'''

/-- The indicators are looked at: conduction within a window, lag, a SHORT event (R368, R369, R377). -/
def State.pcLook (s : State) (n : Nat) : State :=
  let c := s.pc n
  match c.half with
  | none => s
  | some h =>
    if !s.pcRuns n then s
    else
      let hp := s.halfPhase n
      let conducts := c.fired && c.cond.isNone && !c.judged && c.ind h
      let lag := !c.lagged && !c.ind (1 - h)
      let short := !c.fired && !c.shorted && c.ind h
      let s1 := s.setPc n
        { c with cond := if conducts then some hp else c.cond, lagged := c.lagged || lag, lagP := c.lagP || (lag && h == 0), lagN := c.lagN || (lag && h == 1),
                 shorted := c.shorted || short, shortRun := if short then c.shortRun + 1 else c.shortRun }
      let s2 := if lag then s1.wr (if h = 0 then R.PC_MEAS_LAG_POS n else R.PC_MEAS_LAG_NEG n) hp else s1
      if short ∧ c.set.shortN ≠ 0 ∧ c.set.shortN ≤ c.shortRun + 1 then s2.pcFault n 5 else s2

/-- A change of the current-sign indicators (R369, R377). -/
def State.pcSign (s : State) (n : Nat) (ipos ineg : Bool) : State :=
  (s.pcMod n fun c => { c with ipos := ipos, ineg := ineg, bothAt := if ipos && ineg && !(c.ipos && c.ineg) then s.now else c.bothAt }).pcLook n

/-- IPOS and INEG have been high together for ISGN_T + 1 control cycles; a count of 0 disables the check
(R377). -/
def State.isgnBad (s : State) (n : Nat) : State :=
  let c := s.pc n
  if c.ipos ∧ c.ineg ∧ c.set.isgnT ≠ 0 ∧ c.set.isgnT + 1 ≤ s.since c.bothAt then s.pcFault n 6 else s

/-! ### Firing (R367, R368, R370, R372, R373) -/

/-- A pulse begins, or FIRE goes to its level: the conduction window opens. `t` is the time of the edge at
the pin. -/
def State.pcPulse (s : State) (n t : Nat) : State :=
  let s1 := (s.pcFire n true t).pcMod n fun c => { c with fired := true, pulses := c.pulses + 1, pulseAt := s.now, winEnd := none, judged := false }
  (s1.count (R.PC_CNT1_RETRIG n) (b2n (decide (2 ≤ (s1.pc n).pulses)))).pcLook n

/-- A pulse ends, or FIRE leaves its level: the window runs LATCH_T cycles on. -/
def State.pcPulseEnd (s : State) (n t : Nat) : State :=
  if (s.pc n).fire then (s.pcFire n false t).pcMod n fun c => { c with winEnd := some ((s.now + c.set.latchT) % 2 ^ 48) } else s

/-- PULSE_END: PW control cycles after the start of a triac pulse (R368). -/
def State.pulseEnd (s : State) (n : Nat) : State :=
  let c := s.pc n
  if c.fire ∧ !s.on (R.PC_CTRL_DRV n) ∧ c.set.pw ≤ s.since c.pulseAt then s.pcPulseEnd n (c.fireEdge + 16 * c.set.pw) else s

/-- CONDUCTION_WINDOW_END (R368). -/
def State.windowEnd (s : State) (n : Nat) : State :=
  let c := s.pc n
  match c.winEnd with
  | some t => if s.reached t then (s.pcLook n).pcMod n fun c => { c with judged := true, winEnd := none } else s
  | none => s

/-- RETRIGGER: RT_PER cycles after the start of the last pulse of an inductive half that has not conducted
(R368). -/
def State.retrigger (s : State) (n : Nat) : State :=
  let c := s.pc n
  let d := s.rd (R.PC_CTRL_MODE n)
  if s.pcRuns n ∧ c.fired ∧ !s.on (R.PC_CTRL_DRV n) ∧ d ≠ 2 ∧ !c.fire ∧ s.pcInductive n ∧ c.cond = none ∧ c.pulses < max c.set.rtMax 1 ∧
      s.halfPhase n < 65536 - c.set.endGuard ∧ c.set.rtPer ≤ s.since c.pulseAt then
    s.pcPulse n (c.fireEdge - 16 * c.set.pw + 16 * c.set.rtPer)
  else s

/-- A LINE event of the firing reference (R366, R373, R383). -/
def State.pcLine (s : State) (n fine : Nat) : State :=
  if s.rd (R.PC_CTRL_MODE n) = 4 then
    if !s.pcRuns n then s
    else
      let c := s.pc n
      let h := s.halfPhase n
      if c.half.isSome ∧ c.set.onMin ≤ h ∧ h ≤ 65535 - c.set.endGuard ∧ !c.fired then s.pcPulse n (16 * s.now + fine)
      else s.count (R.PC_CNT3_EV_REJ n) 1
  else s.pcMod n fun c => { c with strobe := true }

/-- The settings a cycle start takes (R385). -/
def State.pcSettings (s : State) (n : Nat) : PcSet :=
  { onMin := s.rd (R.PC_GUARD_ON_MIN n), endGuard := s.rd (R.PC_GUARD_END_GUARD n), pw := s.rd (R.PC_PULSE_PW n), rtPer := s.rd (R.PC_PULSE_RT_PER n),
    latchT := s.rd (R.PC_TRAIN_LATCH_T n), rtMax := s.rd (R.PC_TRAIN_RT_MAX n), cDiag := s.rd (R.PC_DIAG_C_DIAG n), openN := s.rd (R.PC_DIAG_OPEN_N n),
    shortN := s.rd (R.PC_DIAG_SHORT_N n), isgnT := s.rd (R.PC_DIAG_ISGN_T n), symTol := s.rd (R.PC_SYM_SYM_TOL n), symN := s.rd (R.PC_SYM_SYM_N n) }

/-- The command latched at a cycle start (R365, R366, R379). -/
def State.pcLatch (s : State) (n : Nat) : State :=
  let c := s.pc n
  if s.on (R.PC_CTRL_STROBE n) ∧ !c.strobe ∧ s.rd (R.PC_CTRL_MODE n) ≠ 4 then s.wr (R.PC_STAT_C_NOW n) c.cPrev
  else
    let reg := s.on (R.PC_SRC_REG n)
    let late := reg && c.cmdAt == some s.now
    let q := if reg then (s, if late then c.cmdOld else s.rd (R.PC_CMD_CMD n), 0, false) else s.chnInput (s.rd (R.PC_SRC_SEL n)) (4 + n)
    let t0 : Int := if reg then q.2.1 else clampI 0 65535 (asr (sx 32 q.2.1) 15)
    let t1 := if q.2.2.1 = 2 then 0 else t0
    let t2 := if t1 < s.rd (R.PC_LIM_C_MIN n) then 0 else t1
    let t3 : Int := min t2 (s.rd (R.PC_LIM_C_MAX n))
    let slew : Int := s.rd (R.PC_RATE_SLEW n)
    let c1 : Int := if slew = 0 then t3 else (c.cPrev : Int) + clampI (-slew) slew (t3 - c.cPrev)
    let soft := s.rd (R.PC_RATE_SOFT n) != 0 && s.on (R.PC_STAT_SOFT_ACT n)
    let ramp := if soft then min (c.ramp + s.rd (R.PC_RATE_SOFT n)) 65535 else c.ramp
    let c2 := (if soft then min c1 ramp else c1).toNat
    let s1 := (q.1.pcMod n fun x => { x with cPrev := c2, ramp := ramp, strobe := false }).wr (R.PC_STAT_C_NOW n) c2
    let s2 := if soft ∧ s.rd (R.PC_LIM_C_MAX n) ≤ ramp then s1.wr (R.PC_STAT_SOFT_ACT n) 0 else s1
    s2.count (R.PC_CNT2_LATE_CMD n) (b2n late)

/-- The turn-on point of LEADING mode (R367): state, half-phase or none. -/
def State.leadOn (s : State) (n : Nat) : State × Option Nat :=
  let c := s.pc n
  let o := max (65536 - s.rd (R.PC_STAT_C_NOW n)) c.set.onMin
  if 65535 - c.set.endGuard < o then (s, none)
  else
    let qw := s.rd (R.PC_QUIET_QW n)
    let lo := 32768 - qw
    let hi := 32768 + qw
    if s.on (R.PC_CTRL_QUIET n) ∧ lo < o ∧ o < hi then
      let up := if s.on (R.PC_CTRL_DITHER n) then decide (drawDither c.seed c.step n c.starts < 65536 * (o - lo) / (hi - lo)) else decide (hi - o ≤ o - lo)
      (s.count (R.PC_CNT2_QUIET_ACT n) 1, some (if up then hi else lo))
    else (s, some o)

/-- Turn-on and turn-off points of the cycle by mode (R367, R370, R372). -/
def State.pcPlan (s : State) (n : Nat) : State :=
  let c := s.pc n
  let cn := s.rd (R.PC_STAT_C_NOW n)
  match s.rd (R.PC_CTRL_MODE n) with
  | 1 => let r := s.leadOn n; r.1.pcMod n fun c => { c with on := r.2, off := none }
  | 2 =>
    let off := min cn (65535 - c.set.endGuard)
    s.pcMod n fun c => if off ≤ c.set.onMin then { c with on := none, off := none } else { c with on := some c.set.onMin, off := some off }
  | 3 =>
    let a := c.acc + cn
    s.pcMod n fun c => if 65536 ≤ a then { c with acc := a - 65536, on := some c.set.onMin, off := none } else { c with acc := a, on := none, off := none }
  | _ => s.pcMod n fun c => { c with on := none, off := none }

/-- The slope code at a cycle start (R371): kept while FIRE is active, within 400 cycles after a FIRE edge,
or where the next edge comes within 400 cycles. -/
def State.pcSlope (s : State) (n : Nat) (dl : Int) : State :=
  let c := s.pc n
  let code := if s.on (R.PC_CTRL_QUIET n) then s.rd (R.PC_QUIET_SLOPE_Q n) else s.rd (R.PC_QUIET_SLOPE n)
  let soon : Bool := match c.on with | some h => decide (((h * 2 ^ 15 : Nat) : Int) < 400 * dl) | none => false
  if c.fire = true ∨ soon = true ∨ (c.fireEdge ≠ 0 ∧ s.since c.fireAt < 400) then s else s.setPc n { c with slope := code }

/-- A half that ends is judged (R368, R369, R377). -/
def State.pcHalfEnd (s : State) (n : Nat) : State :=
  let c := s.pc n
  match c.half with
  | none => s
  | some h =>
    let mode := s.rd (R.PC_CTRL_MODE n)
    let counts := c.fired && c.cond.isNone && (mode == 3 || mode == 4 || decide (c.set.cDiag ≤ s.rd (R.PC_STAT_C_NOW n)))
    let openRun := if counts then c.openRun + 1 else if c.fired && c.cond.isSome then 0 else c.openRun
    let both := (mode == 1 || mode == 4) && h == 1
    let asym : Bool := match c.condPos, c.cond with
      | some a, some b => both && decide (c.set.symTol < (if a < b then b - a else a - b))
      | _, _ => false
    let asymRun := if asym then c.asymRun + 1 else if both then 0 else c.asymRun
    let s1 := (s.setPc n
        { c with openRun := openRun, asymRun := asymRun, shortRun := if c.shorted then c.shortRun else 0, condPos := if h = 0 then c.cond else none,
                 lagP := c.lagP || h == 0, lagN := c.lagN || h == 1 }).count (R.PC_CNT1_NOCOND n) (b2n counts)
    let s2 := if c.lagged then s1 else s1.wr (if h = 0 then R.PC_MEAS_LAG_POS n else R.PC_MEAS_LAG_NEG n) 65535
    if c.set.openN ≠ 0 ∧ counts ∧ c.set.openN ≤ openRun then s2.pcFault n 4
    else if c.set.symN ≠ 0 ∧ asym = true ∧ c.set.symN ≤ asymRun then s2.pcFault n 7
    else s2

/-- The load is found inductive or resistive from the lags of the last full cycle (R369, R377). -/
def State.pcDetect (s : State) (n : Nat) : State :=
  let c := s.pc n
  if s.rd (R.PC_CTRL_LOAD n) ≠ 0 ∨ !c.lagP ∨ !c.lagN then s
  else
    let thr := s.rd (R.PC_LOAD_LAG_THR n)
    let p := s.rd (R.PC_MEAS_LAG_POS n)
    let m := s.rd (R.PC_MEAS_LAG_NEG n)
    let s1 := s.pcMod n fun c => { c with first := false }
    if thr ≤ p ∧ thr ≤ m then (if s.rd (R.PC_CTRL_MODE n) = 2 then s1.pcFault n 8 else s1.wr (R.PC_STAT_IND_DET n) 1)
    else if p < thr ∧ m < thr then s1.wr (R.PC_STAT_IND_DET n) 0
    else s1

/-- A half begins. -/
def State.pcHalfStart (s : State) (n h : Nat) : State :=
  let burst := s.rd (R.PC_CTRL_MODE n) == 3 && s.on (R.PC_CTRL_DRV n) && h == 1 && (s.pc n).fire
  (s.pcMod n fun c =>
    { c with half := some h, fired := burst, pulses := 0, winEnd := none, judged := !burst, cond := none, lagged := false, shorted := false }).pcLook n

/-- A cycle start (R364 to R372, R375, R385). -/
def State.cycleStart (s : State) (n : Nat) (dl : Int) : State :=
  let r := s.rd (R.PC_CTRL_REF n)
  let s0 := if s.pcState n = 1 ∧ s.pcmState r = 2 then
      (s.wrAll [(R.PC_STAT_STATE n, 2), (R.PC_STAT_SOFT_ACT n, 1), (R.PC_STAT_IND_DET n, 0)]).pcMod n fun c =>
        { c with cPrev := 0, ramp := 0, acc := 0, first := true, lagP := false, lagN := false, openRun := 0, shortRun := 0, asymRun := 0, condPos := none }
    else s
  if !s0.pcRuns n then s0
  else
    let s1 := s0.pcDetect n
    if !s1.pcRuns n then s1
    else
      let s2 := s1.pcMod n fun c => { c with set := s1.pcSettings n, starts := c.starts + 1 }
      (((s2.pcLatch n).pcPlan n).pcSlope n dl).pcHalfStart n 0

/-- A channel in a control cycle in which its reference's Drone goes from θ0 by Δ: cut-offs, half starts,
turn-on and turn-off (R363, R368, R370, R372, R381). The pin follows two cycles later with the fine
fraction (R59). -/
def State.pcCycle (s : State) (n t0 : Nat) (dl : Int) : State :=
  let c := s.pc n
  let pin (f : Nat) := 16 * (s.now + 2) + f
  let at_ (h x : Nat) := passes (h * 2 ^ 31 + x * 2 ^ 15) t0 dl
  let sw := s.on (R.PC_CTRL_DRV n)
  let burst := s.rd (R.PC_CTRL_MODE n) == 3 && sw
  -- cut-off of the half running
  let s1 := match c.half with
    | some h =>
      (match at_ h (65536 - c.set.endGuard) with
       | some f => if burst && h == 0 then s else s.pcPulseEnd n (pin f)
       | none => s)
    | none => s
  -- half starts
  let s2 := match passes 0 t0 dl, passes (2 ^ 31) t0 dl with
    | some _, _ => (s1.pcHalfEnd n).cycleStart n dl
    | none, some _ => if s1.pcRuns n && (s1.pc n).half.isSome then (s1.pcHalfEnd n).pcHalfStart n 1 else s1
    | none, none => s1
  -- turn-on and turn-off of the half that now runs
  let c2 := s2.pc n
  if !s2.pcRuns n then s2
  else
    match c2.half with
    | none => s2
    | some h =>
      let s3 := match c2.on with
        | some x =>
          (match at_ h x with
           | some f => if burst && h == 1 then s2 else if c2.fired then s2 else s2.pcPulse n (pin f)
           | none => s2)
        | none => s2
      match c2.off with
      | some x => (match at_ h x with | some f => s3.pcPulseEnd n (pin f) | none => s3)
      | none => s3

'''

• YOUR ASSIGNMENT
Repeat, exactly as they stand above, the lines from the line with "if s.rd (R.PC_CTRL_MODE n) = 4 then" to the line with "let late := reg && c.cmdAt == some s.now", both lines included.

• EXERCISE ANSWER
  if s.rd (R.PC_CTRL_MODE n) = 4 then
    if !s.pcRuns n then s
    else
      let c := s.pc n
      let h := s.halfPhase n
      if c.half.isSome ∧ c.set.onMin ≤ h ∧ h ≤ 65535 - c.set.endGuard ∧ !c.fired then s.pcPulse n (16 * s.now + fine)
      else s.count (R.PC_CNT3_EV_REJ n) 1
  else s.pcMod n fun c => { c with strobe := true }

/-- The settings a cycle start takes (R385). -/
def State.pcSettings (s : State) (n : Nat) : PcSet :=
  { onMin := s.rd (R.PC_GUARD_ON_MIN n), endGuard := s.rd (R.PC_GUARD_END_GUARD n), pw := s.rd (R.PC_PULSE_PW n), rtPer := s.rd (R.PC_PULSE_RT_PER n),
    latchT := s.rd (R.PC_TRAIN_LATCH_T n), rtMax := s.rd (R.PC_TRAIN_RT_MAX n), cDiag := s.rd (R.PC_DIAG_C_DIAG n), openN := s.rd (R.PC_DIAG_OPEN_N n),
    shortN := s.rd (R.PC_DIAG_SHORT_N n), isgnT := s.rd (R.PC_DIAG_ISGN_T n), symTol := s.rd (R.PC_SYM_SYM_TOL n), symN := s.rd (R.PC_SYM_SYM_N n) }

/-- The command latched at a cycle start (R365, R366, R379). -/
def State.pcLatch (s : State) (n : Nat) : State :=
  let c := s.pc n
  if s.on (R.PC_CTRL_STROBE n) ∧ !c.strobe ∧ s.rd (R.PC_CTRL_MODE n) ≠ 4 then s.wr (R.PC_STAT_C_NOW n) c.cPrev
  else
    let reg := s.on (R.PC_SRC_REG n)
    let late := reg && c.cmdAt == some s.now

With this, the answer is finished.